▶ **TASK BRIEF**
Filter the records below, keeping only lines with the string "width".

Records excerpted from a collection
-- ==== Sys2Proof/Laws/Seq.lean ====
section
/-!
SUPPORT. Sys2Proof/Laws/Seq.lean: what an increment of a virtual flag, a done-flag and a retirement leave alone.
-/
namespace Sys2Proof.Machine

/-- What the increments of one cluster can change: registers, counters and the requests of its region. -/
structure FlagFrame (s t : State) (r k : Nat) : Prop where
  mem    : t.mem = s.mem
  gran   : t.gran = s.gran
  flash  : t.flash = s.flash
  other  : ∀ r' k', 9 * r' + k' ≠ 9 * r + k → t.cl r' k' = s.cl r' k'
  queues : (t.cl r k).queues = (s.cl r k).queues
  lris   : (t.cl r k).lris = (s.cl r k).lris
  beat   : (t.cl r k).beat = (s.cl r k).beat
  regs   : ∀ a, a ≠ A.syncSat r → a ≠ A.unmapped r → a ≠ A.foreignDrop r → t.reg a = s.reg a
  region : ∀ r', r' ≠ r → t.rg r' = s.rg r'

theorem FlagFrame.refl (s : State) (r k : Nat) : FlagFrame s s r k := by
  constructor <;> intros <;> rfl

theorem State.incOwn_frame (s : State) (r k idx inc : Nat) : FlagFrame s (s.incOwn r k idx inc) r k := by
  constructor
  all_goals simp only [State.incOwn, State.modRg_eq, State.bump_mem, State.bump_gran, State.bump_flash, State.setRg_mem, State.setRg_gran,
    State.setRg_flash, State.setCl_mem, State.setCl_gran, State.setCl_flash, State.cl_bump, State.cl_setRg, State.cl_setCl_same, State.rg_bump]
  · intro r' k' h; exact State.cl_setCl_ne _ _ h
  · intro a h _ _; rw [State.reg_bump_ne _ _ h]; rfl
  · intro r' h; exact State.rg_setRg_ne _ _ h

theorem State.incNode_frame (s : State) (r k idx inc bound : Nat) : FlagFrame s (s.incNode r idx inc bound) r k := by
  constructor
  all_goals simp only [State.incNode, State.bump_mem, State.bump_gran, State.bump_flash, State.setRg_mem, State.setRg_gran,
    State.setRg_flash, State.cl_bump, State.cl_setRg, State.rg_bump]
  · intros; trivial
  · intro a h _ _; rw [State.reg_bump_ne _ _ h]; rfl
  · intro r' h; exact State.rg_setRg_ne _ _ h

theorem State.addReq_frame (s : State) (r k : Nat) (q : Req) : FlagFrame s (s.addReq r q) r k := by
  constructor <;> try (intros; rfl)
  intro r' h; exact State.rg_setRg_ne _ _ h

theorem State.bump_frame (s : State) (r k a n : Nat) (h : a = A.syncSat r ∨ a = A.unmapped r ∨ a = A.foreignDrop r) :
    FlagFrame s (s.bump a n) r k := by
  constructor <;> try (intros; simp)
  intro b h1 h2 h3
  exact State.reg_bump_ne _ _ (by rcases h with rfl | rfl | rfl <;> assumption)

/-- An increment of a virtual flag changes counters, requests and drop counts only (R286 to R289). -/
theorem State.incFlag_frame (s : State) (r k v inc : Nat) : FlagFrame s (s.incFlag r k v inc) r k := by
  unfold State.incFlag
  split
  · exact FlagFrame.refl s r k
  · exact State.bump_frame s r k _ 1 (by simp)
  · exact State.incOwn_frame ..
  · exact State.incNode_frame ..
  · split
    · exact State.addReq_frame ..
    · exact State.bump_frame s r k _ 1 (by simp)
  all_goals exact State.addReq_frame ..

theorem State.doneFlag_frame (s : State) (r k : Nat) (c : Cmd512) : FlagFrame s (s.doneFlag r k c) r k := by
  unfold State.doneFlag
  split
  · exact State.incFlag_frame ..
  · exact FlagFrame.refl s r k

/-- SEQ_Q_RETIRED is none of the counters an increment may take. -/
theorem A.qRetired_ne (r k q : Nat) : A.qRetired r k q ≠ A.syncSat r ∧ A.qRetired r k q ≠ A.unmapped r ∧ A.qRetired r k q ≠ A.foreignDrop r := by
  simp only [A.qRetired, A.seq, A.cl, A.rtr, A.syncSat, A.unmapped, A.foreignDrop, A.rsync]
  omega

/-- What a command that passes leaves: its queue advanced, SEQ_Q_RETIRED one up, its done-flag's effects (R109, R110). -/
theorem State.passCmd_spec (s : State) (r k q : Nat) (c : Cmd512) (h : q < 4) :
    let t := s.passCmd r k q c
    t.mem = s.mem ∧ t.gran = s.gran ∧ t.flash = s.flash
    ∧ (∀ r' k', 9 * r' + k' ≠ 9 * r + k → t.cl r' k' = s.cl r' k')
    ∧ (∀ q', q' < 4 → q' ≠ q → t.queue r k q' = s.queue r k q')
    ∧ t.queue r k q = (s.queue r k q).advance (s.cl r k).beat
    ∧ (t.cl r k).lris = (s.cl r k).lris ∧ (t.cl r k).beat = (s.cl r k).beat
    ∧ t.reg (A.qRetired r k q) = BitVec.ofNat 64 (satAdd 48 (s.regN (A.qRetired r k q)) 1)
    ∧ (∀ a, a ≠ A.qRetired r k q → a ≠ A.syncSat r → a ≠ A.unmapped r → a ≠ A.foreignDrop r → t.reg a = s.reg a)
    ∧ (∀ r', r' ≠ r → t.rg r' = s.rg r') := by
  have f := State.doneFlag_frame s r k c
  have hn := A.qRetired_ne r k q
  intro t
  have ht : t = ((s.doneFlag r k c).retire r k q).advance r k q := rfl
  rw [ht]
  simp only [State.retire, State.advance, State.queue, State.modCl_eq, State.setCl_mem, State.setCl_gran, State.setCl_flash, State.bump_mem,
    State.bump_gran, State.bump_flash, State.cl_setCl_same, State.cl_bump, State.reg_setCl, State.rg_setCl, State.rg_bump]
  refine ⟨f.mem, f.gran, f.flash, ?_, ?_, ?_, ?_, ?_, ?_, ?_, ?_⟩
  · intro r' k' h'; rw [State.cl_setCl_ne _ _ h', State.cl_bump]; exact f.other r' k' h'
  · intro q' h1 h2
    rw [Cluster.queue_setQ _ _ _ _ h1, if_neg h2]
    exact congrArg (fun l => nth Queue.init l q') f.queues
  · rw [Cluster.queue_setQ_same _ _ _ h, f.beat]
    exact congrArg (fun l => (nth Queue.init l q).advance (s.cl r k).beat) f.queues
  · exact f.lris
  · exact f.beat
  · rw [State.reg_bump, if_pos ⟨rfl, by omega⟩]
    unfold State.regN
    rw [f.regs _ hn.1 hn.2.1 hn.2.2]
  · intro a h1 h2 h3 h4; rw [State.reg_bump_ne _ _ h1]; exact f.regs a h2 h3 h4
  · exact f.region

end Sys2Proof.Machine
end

...

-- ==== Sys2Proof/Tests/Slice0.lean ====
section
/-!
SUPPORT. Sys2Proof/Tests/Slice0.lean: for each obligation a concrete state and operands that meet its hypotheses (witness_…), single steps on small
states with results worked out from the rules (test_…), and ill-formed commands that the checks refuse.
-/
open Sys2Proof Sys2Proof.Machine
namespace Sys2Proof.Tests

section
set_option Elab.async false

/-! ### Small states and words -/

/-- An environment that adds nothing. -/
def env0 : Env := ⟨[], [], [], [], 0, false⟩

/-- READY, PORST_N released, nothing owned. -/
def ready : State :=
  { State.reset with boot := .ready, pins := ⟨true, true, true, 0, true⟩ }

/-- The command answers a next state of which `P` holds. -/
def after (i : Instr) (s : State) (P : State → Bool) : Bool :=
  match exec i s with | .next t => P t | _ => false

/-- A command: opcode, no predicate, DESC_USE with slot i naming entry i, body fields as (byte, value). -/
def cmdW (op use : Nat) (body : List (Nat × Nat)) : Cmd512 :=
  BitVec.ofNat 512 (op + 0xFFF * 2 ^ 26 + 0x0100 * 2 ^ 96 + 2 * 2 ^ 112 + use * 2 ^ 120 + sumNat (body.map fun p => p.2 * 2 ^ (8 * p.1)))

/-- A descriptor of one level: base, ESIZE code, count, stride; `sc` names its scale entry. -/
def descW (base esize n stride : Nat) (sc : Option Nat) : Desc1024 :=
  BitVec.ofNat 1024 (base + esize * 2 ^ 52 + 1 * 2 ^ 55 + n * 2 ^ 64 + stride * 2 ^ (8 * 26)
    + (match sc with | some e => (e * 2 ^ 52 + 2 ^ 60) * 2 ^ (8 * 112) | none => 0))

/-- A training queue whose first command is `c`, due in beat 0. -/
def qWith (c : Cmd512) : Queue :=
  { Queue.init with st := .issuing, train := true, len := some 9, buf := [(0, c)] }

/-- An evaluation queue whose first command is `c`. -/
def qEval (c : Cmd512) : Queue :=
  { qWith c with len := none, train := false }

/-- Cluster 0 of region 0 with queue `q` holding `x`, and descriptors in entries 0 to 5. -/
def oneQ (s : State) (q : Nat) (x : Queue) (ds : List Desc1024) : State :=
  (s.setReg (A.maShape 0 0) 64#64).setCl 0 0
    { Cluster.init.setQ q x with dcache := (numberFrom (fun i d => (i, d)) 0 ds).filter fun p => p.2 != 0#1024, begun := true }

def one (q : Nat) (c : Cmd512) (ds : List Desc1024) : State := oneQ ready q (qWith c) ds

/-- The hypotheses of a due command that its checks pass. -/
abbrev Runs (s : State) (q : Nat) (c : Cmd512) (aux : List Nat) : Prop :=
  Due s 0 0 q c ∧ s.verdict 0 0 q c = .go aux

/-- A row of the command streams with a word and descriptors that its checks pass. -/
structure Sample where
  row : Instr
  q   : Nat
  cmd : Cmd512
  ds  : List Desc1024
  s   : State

--

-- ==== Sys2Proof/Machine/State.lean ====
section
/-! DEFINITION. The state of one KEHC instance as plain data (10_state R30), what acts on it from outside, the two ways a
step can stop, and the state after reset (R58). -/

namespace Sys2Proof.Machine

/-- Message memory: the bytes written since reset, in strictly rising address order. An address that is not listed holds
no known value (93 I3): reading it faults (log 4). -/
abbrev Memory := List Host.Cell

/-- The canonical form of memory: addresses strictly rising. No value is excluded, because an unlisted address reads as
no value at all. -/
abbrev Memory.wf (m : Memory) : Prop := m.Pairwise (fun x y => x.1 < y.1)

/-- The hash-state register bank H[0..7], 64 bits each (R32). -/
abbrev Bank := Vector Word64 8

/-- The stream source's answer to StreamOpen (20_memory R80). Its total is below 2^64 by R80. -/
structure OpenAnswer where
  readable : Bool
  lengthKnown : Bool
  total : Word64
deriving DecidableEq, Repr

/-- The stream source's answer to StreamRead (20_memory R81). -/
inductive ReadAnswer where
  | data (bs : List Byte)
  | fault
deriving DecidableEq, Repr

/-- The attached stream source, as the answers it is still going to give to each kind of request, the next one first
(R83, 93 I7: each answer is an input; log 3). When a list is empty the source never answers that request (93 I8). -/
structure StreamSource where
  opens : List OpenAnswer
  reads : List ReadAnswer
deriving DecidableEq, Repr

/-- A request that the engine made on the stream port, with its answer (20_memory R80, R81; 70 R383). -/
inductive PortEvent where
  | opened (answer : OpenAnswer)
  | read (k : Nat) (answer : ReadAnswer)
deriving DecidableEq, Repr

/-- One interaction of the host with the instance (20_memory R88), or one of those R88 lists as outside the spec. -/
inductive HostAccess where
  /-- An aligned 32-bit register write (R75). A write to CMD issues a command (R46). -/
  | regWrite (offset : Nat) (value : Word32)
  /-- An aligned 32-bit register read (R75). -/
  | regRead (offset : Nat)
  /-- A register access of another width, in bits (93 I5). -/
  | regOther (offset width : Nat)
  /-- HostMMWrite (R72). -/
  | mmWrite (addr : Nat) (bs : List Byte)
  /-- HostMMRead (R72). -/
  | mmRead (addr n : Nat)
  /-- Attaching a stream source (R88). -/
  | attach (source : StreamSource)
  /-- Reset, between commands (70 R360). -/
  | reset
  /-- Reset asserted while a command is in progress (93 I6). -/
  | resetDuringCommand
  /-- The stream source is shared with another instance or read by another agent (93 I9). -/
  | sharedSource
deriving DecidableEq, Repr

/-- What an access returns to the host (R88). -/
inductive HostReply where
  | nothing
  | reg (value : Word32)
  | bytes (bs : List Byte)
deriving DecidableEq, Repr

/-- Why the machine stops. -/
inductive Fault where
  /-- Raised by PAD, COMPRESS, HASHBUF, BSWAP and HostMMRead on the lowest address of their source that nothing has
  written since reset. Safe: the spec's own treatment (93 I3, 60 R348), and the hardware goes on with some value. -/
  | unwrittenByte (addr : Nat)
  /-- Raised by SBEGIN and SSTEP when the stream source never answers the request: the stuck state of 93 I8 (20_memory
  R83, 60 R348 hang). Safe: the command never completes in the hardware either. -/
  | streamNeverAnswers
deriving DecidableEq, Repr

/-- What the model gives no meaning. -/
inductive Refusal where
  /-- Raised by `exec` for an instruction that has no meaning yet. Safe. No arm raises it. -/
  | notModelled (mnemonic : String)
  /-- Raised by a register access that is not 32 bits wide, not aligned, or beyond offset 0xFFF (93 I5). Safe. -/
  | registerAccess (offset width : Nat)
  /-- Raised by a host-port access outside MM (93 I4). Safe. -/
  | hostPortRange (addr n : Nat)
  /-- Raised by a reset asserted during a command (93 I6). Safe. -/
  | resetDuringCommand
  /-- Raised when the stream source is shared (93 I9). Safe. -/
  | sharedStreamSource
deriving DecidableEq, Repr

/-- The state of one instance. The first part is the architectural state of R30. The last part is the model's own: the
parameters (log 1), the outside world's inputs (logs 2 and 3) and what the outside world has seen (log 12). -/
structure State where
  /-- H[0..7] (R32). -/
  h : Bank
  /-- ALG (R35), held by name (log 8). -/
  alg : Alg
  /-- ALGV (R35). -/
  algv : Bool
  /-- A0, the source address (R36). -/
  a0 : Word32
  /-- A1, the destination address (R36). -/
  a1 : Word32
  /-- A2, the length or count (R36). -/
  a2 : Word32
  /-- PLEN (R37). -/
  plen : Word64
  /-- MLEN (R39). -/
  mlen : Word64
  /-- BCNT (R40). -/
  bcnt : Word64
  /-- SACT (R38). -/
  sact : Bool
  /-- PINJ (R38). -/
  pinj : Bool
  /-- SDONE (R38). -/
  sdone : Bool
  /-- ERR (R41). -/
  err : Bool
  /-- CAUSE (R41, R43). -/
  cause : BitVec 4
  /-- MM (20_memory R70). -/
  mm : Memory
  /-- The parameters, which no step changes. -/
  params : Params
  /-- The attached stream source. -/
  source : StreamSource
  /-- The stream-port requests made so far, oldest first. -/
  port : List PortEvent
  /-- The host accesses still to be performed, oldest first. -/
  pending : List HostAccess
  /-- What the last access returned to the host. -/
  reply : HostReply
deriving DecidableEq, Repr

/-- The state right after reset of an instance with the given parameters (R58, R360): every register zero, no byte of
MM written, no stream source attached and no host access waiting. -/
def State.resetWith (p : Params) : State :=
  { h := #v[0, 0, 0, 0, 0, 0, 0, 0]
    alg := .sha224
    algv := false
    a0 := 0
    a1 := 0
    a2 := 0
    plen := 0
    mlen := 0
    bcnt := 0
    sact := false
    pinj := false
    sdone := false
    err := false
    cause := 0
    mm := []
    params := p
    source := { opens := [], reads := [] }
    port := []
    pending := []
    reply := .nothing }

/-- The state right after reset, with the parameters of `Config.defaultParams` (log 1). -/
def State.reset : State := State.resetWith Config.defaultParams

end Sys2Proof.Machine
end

▶ **ANSWER SECTION**
  /-- A register access of another width, in bits (93 I5). -/
  | regOther (offset width : Nat)
  | registerAccess (offset width : Nat)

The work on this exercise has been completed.